The Internet of Things (IoT) has hit a wall: latency. Every new IoT device adds an endless stream of data that cannot be processed until it reaches the cloud. The further the device is from your servers or the more trivial the data, the longer it will take to find and act on it relevant Data.
With an estimated 50 billion IoT devices worldwide, the traditional cloud-based IoT has reached a breaking point. Data takes too long to compute, which primarily undermines the benefits of data collection. That’s why engineers turn to it Edge computing: Devices can process and react to data locally, eliminating the latency problem.
Think about whether a traffic camera detects a crashed car or a factory sensor detects a chemical leak. Typically, your device lacks the processing power to signal that something is unusual. It just sends a constant stream of data to the cloud, where systems engineers have to spot a needle in the middle of a haystack of routine data from every other device.
You can reduce catastrophic security delays by teaching your edge devices to interpret data in the field. Integrated into the AI technology, they can react in fractions of a second without human input.
Equipped with AI (Artificial Intelligence) and ML (Machine Learning) algorithms, edge devices offer much greater potential for companies, especially in the security and transportation industries.
Surveillance cameras can store local data for facial recognition, allowing instant identification even if they lose connection to your servers. Specialist industries like casinos can use deep learning to investigate suspicious behavior and then send updates to your cameras so they can notify security immediately.
AIoT, which connects AI and IoT, has already become an essential part of manufacturing for various industries such as autonomous vehicles and aerospace. Autonomous delivery drones or intelligent cars cannot function with a delay because they have to make decisions in a split second in response to stimuli or are exposed to constant crashes. Aircraft have pilots, of course, but AIoT sensors embedded in aircraft parts can report device failures more quickly, reducing maintenance times and flight delays.

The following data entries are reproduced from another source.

def shidOf? (b : PktBody) : Option Nat :=
  match b with
  | .shuffle p => some p.shid
  | .overprint o => some o.p.shid
  | .shufAbort _ _ shid _ _ => some shid
  | _ => none

/-- Delivers the spilled packets that a rank can now take, in arrival order, ahead of what arrives later. -/
def State.unspill (s : State) (rank : Nat) : State :=
  let r := s.rankOf rank
  let takes (b : PktBody) : Bool := match shidOf? b with
    | some shid => (s.takesShid rank shid).isSome
    | none => r.state == 1
  let later := s.inbox
  let t : State := { s.modRank rank fun r => { r with spilled := r.spilled.filter fun b => !takes b } with inbox := [] }
  let t := (r.spilled.filter takes).foldl State.redeliver t
  { t with inbox := t.inbox ++ later }

/-! ### Aborts (R359, R370) -/

/-- An abort comes for a member here: into its endpoint when the shuffle is open, into its spill area when it has still to be; one that has retired keeps what it has. -/
def State.abortNotice (s : State) (job vk shid pos num : Nat) : State :=
  match s.jobRank? job vk with
  | none => s
  | some rank =>
    let b : PktBody := .shufAbort job vk shid pos num
    match s.shuf? rank shid with
    | some h => if h.num = num then { s with inbox := s.inbox ++ [b] } else s
    | none => if tabGetD (s.rankOf rank).shufNum shid 0 < num then s.spill rank b else s

/-- A member finds a cause: every member is aborted; a member that has not opened the shuffle finds the abort in its spill area. -/
def State.shufFails (s : State) (h : Shuf) (found : Option (Cause × Nat)) : State :=
  let s : State := { s with shufs := s.shufs.map fun x =>
    if x.acc = h.acc then { x with abort := some (x.abort.getD found) }
    else if x.job = h.job ∧ x.shid = h.shid ∧ x.num = h.num ∧ x.abort.isNone then { x with abort := some none } else x }
  (List.range h.members.length).foldl (fun t p =>
    if (t.shufAt? h.job h.shid p).isSome then t
    else if t.rankHere h.job (h.vkOf p) then t.abortNotice h.job (h.vkOf p) h.shid p h.num
    else (t.post h.job (h.vkOf p) (.shufAbort h.job (h.vkOf p) h.shid p h.num)).1) s

/-! ### The entries (R358, R359, R362) -/

/-- Cuts a list into n pieces of k. -/
def entriesOf (k : Nat) (l : List Byte) (n : Nat) : List (List Byte) := (List.range n).map fun i => (l.drop (k * i)).take k

/-- What is wrong with an address of a block, if anything. -/
def State.blockBad (s : State) (rank addr len : Nat) : Option (Cause × Nat) :=
  if addr % 32 ≠ 0 then some (.misaligned, addr) else if s.rangeRemote rank addr len then some (.permission, addr) else none

def holdersOf (e : List Byte) : List Nat := ((List.range 4).map fun i => fieldLE e (8 * 2 + 2 * i) 2).filter (· != 0xFFFF)

/-- What is wrong with a send entry that lies at `at'`. -/
def State.sendBad (s : State) (h : Shuf) (at' : Nat) (e : List Byte) : Option (Cause × Nat) :=
  let n := h.members.length
  if fieldLE e 6 2 ≠ 0 ∨ fieldLE e 0x18 8 ≠ 0 ∨ n ≤ fieldLE e 4 2 ∨ (holdersOf e).any (fun p => decide (n ≤ p) || p == fieldLE e 4 2) then
    some (.formatMismatch, at')
  else s.blockBad h.rank (fieldLE e 8 8) (32 * h.blen)

def State.recvBad (s : State) (h : Shuf) (at' : Nat) (e : List Byte) : Option (Cause × Nat) :=
  if fieldLE e 6 2 ≠ 0 ∨ h.members.length ≤ fieldLE e 4 2 then some (.formatMismatch, at') else s.blockBad h.rank (fieldLE e 8 8) (32 * h.blen)

def State.holdBad (s : State) (h : Shuf) (at' : Nat) (e : List Byte) : Option (Cause × Nat) :=
  if fieldLE e 4 4 ≠ 0 then some (.formatMismatch, at') else s.blockBad h.rank (fieldLE e 8 8) (32 * h.blen)

/-- The physical pieces of a block, where its pages are mapped. -/
def State.blockPieces (s : State) (rank addr len : Nat) : List (Nat × Nat) :=
  (linePieces (len / 128 + 2) addr len).filterMap fun e => (s.walk rank e.1).map fun x => (x.paOf e.1, e.2)

/-- Registers hold entries in order; a full sheet of 4,096 gives up the one registered longest ago. -/
def State.register (s : State) (h : Shuf) : List (List Byte) → State
  | [] => s
  | e :: l =>
    let x : SheetEntry := ⟨h.shid, fieldLE e 0 4, fieldLE e 8 8, h.gen, s.blockPieces h.rank (fieldLE e 8 8) (32 * h.blen)⟩
    (s.modRank h.rank fun r => { r with sheet := (r.sheet ++ [x]).drop (r.sheet.length + 1 - 4096) }).register h l

/-- Receive entries with their places among the parts of the writes. -/
def recvEntries (len : Nat) : List (List Byte) → Nat → List RecvEntry × List Part
  | [], _ => ([], [])
  | e :: l, at' =>
    let ps := pendingParts (fieldLE e 8 8) len
    let (rs, qs) := recvEntries len l (at' + ps.length)
    (⟨fieldLE e 0 4, fieldLE e 4 2, fieldLE e 8 8, at', ps.length, .no, false⟩ :: rs, ps ++ qs)

/-- The endpoint has read the entries: a bad one aborts the shuffle, else its holds are registered and its blocks are read. -/
def State.takeEntries (s : State) (h : Shuf) (rd wr : Acc) : State :=
  let f := planField h.header
  let b := rd.bytes
  let sends := entriesOf 32 b (f 8 4)
  let recvs := entriesOf 16 (b.drop (32 * f 8 4)) (f 0x0C 4)
  let holds := entriesOf 16 (b.drop (32 * f 8 4 + 16 * f 0x0C 4)) (f 0x10 4)
  let blks := recvs.map fun e => fieldLE e 0 4
  let bad :=
    (sends.zipIdx.findSome? fun (e, i) => s.sendBad h (f 0x18 8 + 32 * i) e).or
      ((recvs.zipIdx.findSome? fun (e, i) => s.recvBad h (f 0x20 8 + 16 * i) e).or
        ((if blks.eraseDups.length = blks.length then none else some (Cause.formatMismatch, f 0x20 8)).or
          (holds.zipIdx.findSome? fun (e, i) => s.holdBad h (f 0x28 8 + 16 * i) e)))
  match bad with
  | some x => s.shufFails h (some x)
  | none =>
    let s := s.register h holds
    let (rs, ws) := recvEntries (32 * h.blen) recvs 0
    let ss := sends.map fun e => (⟨fieldLE e 0 4, fieldLE e 4 2, fieldLE e 8 8, holdersOf e, false⟩ : SendEntry)
    let (ps, s) := s.readyParts h.rank .read (ss.flatMap fun e => pendingParts e.src (32 * h.blen))
    let s := (s.setAcc { rd with parts := ps }).setAcc { wr with parts := ws }
    (s.modShuf h.acc fun h => { h with stage := 1, sends := ss, recvs := rs }).unspill h.rank

/-! ### The sorting office (R364, R365) -/

/-- Envelopes of a block: a CRC-32C for each 64 bytes. -/
def envelopes (l : List Byte) : List Nat := (List.range ((l.length + 63) / 64)).map fun i => crc32c ((l.drop (64 * i)).take 64)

You may have noticed a pattern with these examples. AIoT works well with technologies that are critical to human safety. This means that (A) it must be completely isolated from cyberattacks and (B) it must physically also protected from damage or manipulation. And of course, it takes local processing and storage to handle complex neural networks.
As a basis, you should expand your Edge devices with a fast-loading CPU that has enough flash memory and system memory (RAM) for real-time data management. In addition, you will need physical modifications to suit your industrial needs.
Devices such as surveillance cameras require an isolated, encrypted LAN, which is ideally operated via Power over Ethernet (also known as PoE). Any device that is placed outdoors must work just as well in scorching hot summers as it does in damp winters. CPUs in cars and airplanes are prone to vibration and pollution, while medical devices must avoid any magnetization.
In order for your company to rely on AI instead of human operators, you need AIoT devices that can withstand the specific problems of your industry so that they do not fail in critical moments. That means trusting a hardware developer to create bespoke equipment based on your specifications. And as you can see in the video above, companies like Innodisk have specialty SSDs designed for virtually any environment or scenario.
Currently, most IoT devices are passive data collectors that your servers can process later. However, with Narrow AI, these devices become active security solutions: they eliminate latency and the need for human input, and they reduce the load on your cloud servers. With the right hardware to protect and respond to your data, your devices will become much smarter and more valuable to your business.